Üretici Hakkını İstiyor

Geçtiğimiz yıl 17 Mayısta, CB Erdoğan TMO’nun 2020-2021 yılı sezonu hububat alım fiyatlarını adeta “müjde” gibi açıklamıştı, lakin açıklanan fiyatlar hem borsa, hem de piyasa fiyatlarının çok altında kaldı. Üreticiyi ezdirmemek ve malını değerinde satabilmesi için taban fiyat belirlemesi gereken kamu kuruluşu TMO, piyasa fiyatlarının neredeyse % 60 gerisinde kaldı. Tüccar ve gıda tekelleri elinde her türden fiyat spekülasyonuna açık hale gelen ürün alış/satış işlemlerinden kârlı çıkan yine tüccar ve sanayici oldu. 2021 yılında açıklanan hububat alım fiyatlarının maliyetlerle orantılı olmaması sebebiyle oluşan sıkıntıların gelecekte de yaşanmaması için, 2021-2022 sezonunda açıklanacak fiyatların üretimin sürdürülebilmesi için makul seviyelerde olması gerekiyor.

Derdimiz Üretim mi, Üretici mi, Her İkisi mi?

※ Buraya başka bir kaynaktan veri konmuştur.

-- ==== Sys2Proof/Safety.lean ====
section
/-! DEFINITION. Sys2Proof/Safety.lean: the invariant of the core's runs, and the terms the statements use. -/

namespace Sys2Proof

/-- The rows of format CMD32: what a host write of CMD can issue (R80, R82). -/
def Instr.isCommand : Instr → Bool
  | .b2bits | .bits2b | .ckgen | .ckver | .pargen | .parver | .injflip | .injburst | .injpkt => true
  | .hdrenc _ | .hdrdec _ | .frag | .rbclr | .rbadd => true
  | .openSession _ | .send | .recv | .finish | .illegal _ => true
  | .rx _ | .timeout | .chanClose | .reset => false

/-- The datapath commands, opcodes 0x01 to 0x34 (R402, R452). -/
def Instr.isDatapath : Instr → Bool
  | .b2bits | .bits2b | .ckgen | .ckver | .pargen | .parver | .injflip | .injburst | .injpkt => true
  | .hdrenc _ | .hdrdec _ | .frag | .rbclr | .rbadd => true
  | .openSession _ | .send | .recv | .finish | .illegal _ => false
  | .rx _ | .timeout | .chanClose | .reset => false

/-- The result ports (R23). -/
inductive ResultPort where
  | r
  | rv
  | rl
  | rs0
  | rs1
  | rs2
  | rs3
  | rflag
deriving DecidableEq, Repr

/-- The result ports an instruction may write (R23's table; reset writes every register, R450). -/
def Instr.writes : Instr → List ResultPort
  | .b2bits | .pargen => [.rv]
  | .bits2b | .injflip | .injburst | .hdrenc _ | .rx _ => [.r]
  | .ckgen => [.rv, .rs0]
  | .ckver => [.rflag]
  | .parver => [.rflag, .r, .rs0, .rs1, .rs2]
  | .injpkt => [.r, .rflag]
  | .hdrdec _ => [.rs0, .rs1, .rs2, .rs3, .rv, .r]
  | .frag => [.rs0, .rl]
  | .rbadd => [.rflag, .rs0, .rs1, .r]
  | .rbclr | .openSession _ | .send | .recv | .finish | .timeout | .chanClose | .illegal _ => []
  | .reset => [.r, .rv, .rl, .rs0, .rs1, .rs2, .rs3, .rflag]

namespace Machine

/-- The sub-codes an error code is reported with (R401); a code that is never written has none. -/
def ErrCode.subcodes : ErrCode → List (BitVec 16)
  | .ok => [0]
  | .malformedHeader => [1, 2, 3, 4, 5, 6, 7, 8, 9, 10, 11, 12, 13]
  | .checksumMismatch => [1, 2, 3]
  | .parityUncorrectable => []
  | .channelClosed => [1, 2, 3]
  | .timeoutExceeded => [0]
  | .illegalCommand => [1, 2, 3]
  | .overrun => []
  | .noSession => [0]
  | .sessionOpen => [0]
  | .configError => [1]
  | .operandError => [1, 2, 3, 4, 5]
  | .injectRange => [1]

/-- What every run of the core keeps. -/
structure CoreInv (s : State) : Prop where
  /-- ERR and ERR_INFO hold a pair of R401's table. -/
  report : s.errInfo ∈ s.status.err.subcodes
  /-- FAULT_SEEN is set once an error is reported or OVERRUN is set (R38). -/
  seen : s.status.err ≠ .ok ∨ s.status.overrun = true → s.status.faultSeen = true
  /-- END_CAUSE is 0 exactly when SESS is not ENDED (R25). -/
  cause : s.status.endCause = .none ↔ s.status.sess ≠ .ended
  /-- A SEND in progress waits for the reply to its fragment in flight, in an open session of a version with replies;
  LAST_PKT is that fragment's packet (R30, R254, R262). -/
  sending : s.status.op = .send →
    s.status.sndState = .waitForReply ∧ s.status.sess = .opened ∧ s.cfg.ver ≠ .v10 ∧
      ∃ pay, s.snd.frags[s.snd.idx]? = some pay ∧ s.snd.lastPkt = some (dataPacket s s.snd.idx pay)
  /-- SND_STATE is WAIT_FOR_REPLY only while OP = SEND (R30). -/
  sndIdle : s.status.op ≠ .send → s.status.sndState = .idle
  /-- A RECV in progress waits for a packet in an open session (R35). -/
  receiving : s.status.op = .recv → s.status.rcvState = .waitForPacket ∧ s.status.sess = .opened
  /-- RCV_STATE is WAIT_FOR_PACKET only while OP = RECV (R35). -/
  rcvIdle : s.status.op ≠ .recv → s.status.rcvState = .idle
  /-- CFG_PROB is at most 10000 (R27). -/
  prob : s.cfg.prob.toNat ≤ 10000
  /-- With a ceiling, RETRY_CNT never exceeds it (R248). -/
  retries : 0 < s.cfg.retry.toNat → s.snd.retryCnt ≤ s.cfg.retry.toNat
  /-- SND_TOTAL is the length of SND_FRAGS, at most 9999, and SND_IDX never exceeds it (R24, R31). -/
  total : s.snd.total = s.snd.frags.length ∧ s.snd.total ≤ 9999 ∧ s.snd.idx ≤ s.snd.total
  /-- A fragment has 1 to PACKET_DATA_LEN bytes (R31). -/
  frags : ∀ pay ∈ s.snd.frags, 1 ≤ pay.length ∧ pay.length ≤ s.packetDataLen
  /-- RCV_BUF is in its canonical form. -/
  bufWf : bufWf s.rcv.buf
  /-- RCV_TOTAL, where there is one, is 1 to 9999 (R37). -/
  rcvTotal : ∀ t, s.rcv.total = some t → 1 ≤ t ∧ t ≤ 9999
  /-- Every buffered fragment has a seq of 1 to RCV_TOTAL and a payload of at most PACKET_DATA_LEN bytes; with no total
  nothing is buffered (R206). -/
  buffered : ∀ e ∈ s.rcv.buf, 1 ≤ e.1 ∧ e.2.length ≤ s.packetDataLen ∧ ∃ t, s.rcv.total = some t ∧ e.1 ≤ t
  /-- A and V are within R71's lengths. -/
  ports : s.ports.a.length ≤ Config.maxLen ∧ s.ports.v.length ≤ 8 * Config.maxLen
  /-- R, RV and RL are within R23's widths. -/
  results : s.res.r.length ≤ Config.maxLen ∧ s.res.rv.length ≤ 8 * Config.maxLen ∧ s.res.rl.length ≤ 9999

/-- `b` is `a` with exactly `n` distinct bits inverted, as FlipN leaves it (R181). -/
def FlipsBits (n : Nat) (a b : ByteStr) : Prop :=
  ∃ P : List Nat, P.Nodup ∧ P.length = n ∧ (∀ k ∈ P, k < 8 * a.length) ∧
    bytesToBits b = (bytesToBits a).mapIdx fun k x => if k ∈ P then !x else x

/-- `b` is `a` with one run of `len` bits inverted, cut at the end of `a`, from a start in the mode's range, as Burst leaves
it; with `len = 0` or an empty `a` it is `a` (R182). -/
def FlipsRun (mode : BurstMode) (len : Nat) (a b : ByteStr) : Prop :=
  if len = 0 ∨ a = [] then b = a
  else ∃ st : Nat, (mode = .fit → st ≤ 8 * a.length - len) ∧ (mode = .any → st < 8 * a.length) ∧
    bytesToBits b = (bytesToBits a).mapIdx fun k x => if st ≤ k ∧ k < st + len then !x else x

/-- `b` is `a` after the corruption of a payload: one run where the burst length is not 0, and single bits otherwise
(R183). -/
def CorruptedPayload (mode : BurstMode) (n len : Nat) (a b : ByteStr) : Prop :=
  if len = 0 then FlipsBits n a b else FlipsRun mode len a b

/-- What CorruptPacket can make of a packet: the packet itself, not with probability 10000 unless it has no NL, or, not
with probability 0, the packet with its payload corrupted (R183). -/
def CorruptedCopy (mode : BurstMode) (n prob len : Nat) (p q : ByteStr) : Prop :=
  (q = p ∧ (prob = 10000 → nl ∉ p)) ∨
    (prob ≠ 0 ∧ ∃ h pay pay2 : ByteStr, nl ∉ h ∧ p = h ++ nl :: pay ∧ q = h ++ nl :: pay2 ∧
      CorruptedPayload mode n len pay pay2)

/-- What the noise stage of a session can make of a packet (R188). -/
def NoisyCopy (s : State) (p q : ByteStr) : Prop :=
  CorruptedCopy s.params.burstMode s.cfg.num.toNat s.cfg.prob.toNat s.cfg.burst.toNat p q

/-- The version's test of an acknowledgment of the fragment in flight (R284, R311, R312, R341). -/
def acceptable (s : State) (h : Hdr) : Bool :=
  match s.cfg.ver with
  | .v10 => false
  | .v20 => ackFlag h.fl && !nackFlag h.fl
  | .v21 => h.checks && decide (h.pay = ackText)
  | .v22 => h.checks && decide (h.pay = ackText) && (h.n == s.snd.bit)
  | .v30 => ackFlag h.fl && !nackFlag h.fl && h.checks && (h.n == s.snd.bit)

/-- The sub-code with which a sender that has used up its retries reports a packet it does not accept: 1 a NACK, 3 an
acknowledgment of the other bit, 2 anything else (R401, R284, R311, R312, R341). -/
def rejectionCode (s : State) (h : Hdr) : BitVec 16 :=
  match s.cfg.ver with
  | .v10 => 2
  | .v20 => if nackFlag h.fl then 1 else 2
  | .v21 => if h.checks && decide (h.pay = nakText) then 1 else 2
  | .v22 => if h.checks && decide (h.pay = nakText) then 1 else if h.checks && decide (h.pay = ackText) then 3 else 2
  | .v30 => if nackFlag h.fl then 1 else if ackFlag h.fl && h.checks then 3 else 2

end Machine

end Sys2Proof
end

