/-! ## ParityEngine -/

/-- R160, R161: RV is one bit per byte of A, 1 when the byte has an odd number of ones, and then one bit per column,
column `j` being bit `7 − j` of every byte.
PARGEN is the word 0x00000018. -/
def Obligations.PargenCountsRowsAndColumns : Prop :=
  decodeWord 0x00000018 = .pargen ∧
  ∀ s : State, s.status.op = .none → ∃ rv : BitStr,
    exec .pargen s = .next
      { s with res := { s.res with rv := rv }, status := { s.status with err := .ok }, errInfo := 0 } ∧
    rv.length = s.ports.a.length + 8 ∧
    (∀ (i : Nat) (x : Byte), s.ports.a[i]? = some x →
      rv[i]? = some (decide (((List.range 8).countP fun j => x.getLsbD j) % 2 = 1))) ∧
    ∀ j < 8, rv[s.ports.a.length + j]? =
      some (decide ((s.ports.a.countP fun x => x.getLsbD (7 - j)) % 2 = 1))

/-- R162 to R166: the outcome follows the rows and columns at which V differs from the parity of A: none is clean; one row
`i` and one column `j` is corrected at bit `8i + j`, and the re-verification never fails; anything else is uncorrectable.
A V of the wrong length raises OPERAND_ERROR(2).
PARVER is the word 0x00000019. -/
def Obligations.ParverOutcomeFollowsTheMismatches : Prop :=
  decodeWord 0x00000019 = .parver ∧
  ∀ s : State, s.status.op = .none →
    (s.ports.v.length ≠ s.ports.a.length + 8 → exec .parver s = .next
      { s with status := { s.status with err := .operandError, faultSeen := true }, errInfo := 2 }) ∧
    (s.ports.v.length = s.ports.a.length + 8 →
      let n := s.ports.a.length
      let rows := (List.range n).filter fun i =>
        decide (((List.range 8).countP fun j => (s.ports.a.getD i 0).getLsbD j) % 2 = 1) != s.ports.v.getD i false
      let cols := (List.range 8).filter fun j =>
        decide ((s.ports.a.countP fun x => x.getLsbD (7 - j)) % 2 = 1) != s.ports.v.getD (n + j) false
      let ends (r : ByteStr) (ok : Bool) (rs0 rs1 rs2 : Nat) : Prop :=
        exec .parver s = .next
          { s with
            res := { s.res with
              r := r, rflag := ok, rs0 := BitVec.ofNat 32 rs0, rs1 := BitVec.ofNat 32 rs1,
              rs2 := BitVec.ofNat 32 rs2 }
            status := { s.status with err := .ok }
            errInfo := 0 }
      (rows = [] → cols = [] → ends s.ports.a true 0 0 0) ∧
      (∀ i j, rows = [i] → cols = [j] →
        ∃ r, bytesToBits r = (bytesToBits s.ports.a).modify (8 * i + j) (!·) ∧ ends r true 1 i j) ∧
      (¬ (rows = [] ∧ cols = []) → ¬ (rows.length = 1 ∧ cols.length = 1) → ends [] false 2 0 0))

/-- R167: with V the PARGEN of a payload, PARVER finds the payload itself clean, gives it back from every one-bit change
of it at the row and column of the bit, and rejects every two-bit change. -/
def Obligations.ParverCorrectsOneFlipAndRejectsTwo : Prop :=
  ∀ (s t : State) (a1 a2 : ByteStr) (k l : Nat), s.status.op = .none → exec .pargen s = .next t →
    k < 8 * s.ports.a.length → l < 8 * s.ports.a.length → k ≠ l →
    bytesToBits a1 = (bytesToBits s.ports.a).modify k (!·) →
    bytesToBits a2 = ((bytesToBits s.ports.a).modify k (!·)).modify l (!·) →
    let verify (a : ByteStr) (r : ByteStr) (ok : Bool) (rs0 rs1 rs2 : Nat) : Prop :=
      exec .parver { t with ports := { t.ports with a := a, v := t.res.rv } } = .next
        { t with
          ports := { t.ports with a := a, v := t.res.rv }
          res := { t.res with
            r := r, rflag := ok, rs0 := BitVec.ofNat 32 rs0, rs1 := BitVec.ofNat 32 rs1,
            rs2 := BitVec.ofNat 32 rs2 }
          status := { t.status with err := .ok }
          errInfo := 0 }
    verify s.ports.a s.ports.a true 0 0 0 ∧ verify a1 s.ports.a true 1 (k / 8) (k % 8) ∧ verify a2 [] false 2 0 0

/-! ## ErrorInjector -/

/-- R185, R181: INJFLIP inverts exactly ARG0 distinct bits of A, whatever is drawn, and raises INJECT_RANGE(1), with no
draw, when A has fewer. -/
def Obligations.InjflipInvertsExactlyArg0Bits : Prop :=
  ∀ s : State, s.status.op = .none →
    (8 * s.ports.a.length < s.ports.arg0.toNat → exec .injflip s = .next
      { s with status := { s.status with err := .injectRange, faultSeen := true }, errInfo := 1 }) ∧
    (s.ports.arg0.toNat ≤ 8 * s.ports.a.length → ∃ (P : List Nat) (d : DrawSource) (r : ByteStr),
      P.Nodup ∧ P.length = s.ports.arg0.toNat ∧ (∀ k ∈ P, k < 8 * s.ports.a.length) ∧
      exec .injflip s = .next
        { s with
          res := { s.res with r := r }
          env := { s.env with draws := d }
          status := { s.status with err := .ok }
          errInfo := 0 } ∧
      bytesToBits r = (bytesToBits s.ports.a).mapIdx fun k b => if k ∈ P then !b else b)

Kırsalın sorunları konusunda doğru bilinen bir yanlış var. Tarım konusu ne zaman açılsa, kamuoyunda üretimin azaldığı, yahut üretim yapılmadığı noktasında bir görüş hakim. Fakat durum öyle değil. Açıklanan son rakamlara göre sisteme kayıtlı çiftçi sayısı ilk kez 500 binin altına düştü. Çiftçi sayısının son 20 yıl içerisinde % 60 oranında azaldığını hesap edersek, şuan tarım alanlarının yarısından fazlasının ekilmemiş olması gerekirdi. Fakat ekilebilen tarım alanlarının aynı oranda azalmadığı gibi üretim rekoltesinin de yıldan yıla arttığını biliyoruz. Yani esas sorun sektörün üretici tarafının gelir payının giderek daralması. Düşen kâr marjları sebebiyle küçük/orta ölçekli aile işletmeleri yerini büyük ölçekli sayıca az Kapitalist işletmelere bırakıyor. Böylelikle her yıl kırsalda yaşayan on binlerce insan artık geçinemediği için, kırsaldan kente göç etmek zorunda kalıyor. Bugün artık kentten, kırsala göç fikri gerçekçi değil. Yapılması gereken kırsalda halen yaşam mücadelesi veren köylüleri yerinde muhafaza edecek önlemlerin alınması olacaktır.
***
    Hem tarımsal girdi üretiminde, hem de gıda üretimi ve dağıtımında oluşan özel sektör tekelini kırmadan, pahalılığı çözebilmenin mümkün olmadığını biliyoruz. Üreticinin kendi ürettiği ürünü, mamul ürün olarak pazara sunabileceği, tarladan sofraya kadar her aşamasında oluşan katma değerin kamunun cebinde kalacağı bir yapı ancak sorunları temelden çözebilir.  İthalata bağımlılığı azaltmak için, tarıma dönük bilimsel ar-ge çalışmalarına hız verilmelidir. Tarımsal üretimde ihtiyaç duyulan ürünlerin üretileceği kamusal nitelikli sanayi kuruluşları kurulmalı, yeni teknolojiler üretilmelidir. Ülkesine vatandaşlık bağıyla bağlı olan her insanın, sağlıklı, ucuz ve yeterli gıdaya ulaşabilmesi en temel hakkıdır. Hem gıda üretimi, hem gıda güvenliği, hem de tarımsal istihdam yönüyle küçük-orta ölçekli aile işletmelerinin korunabilmesi ve yaşatılabilmesinin yolu buradan geçiyor.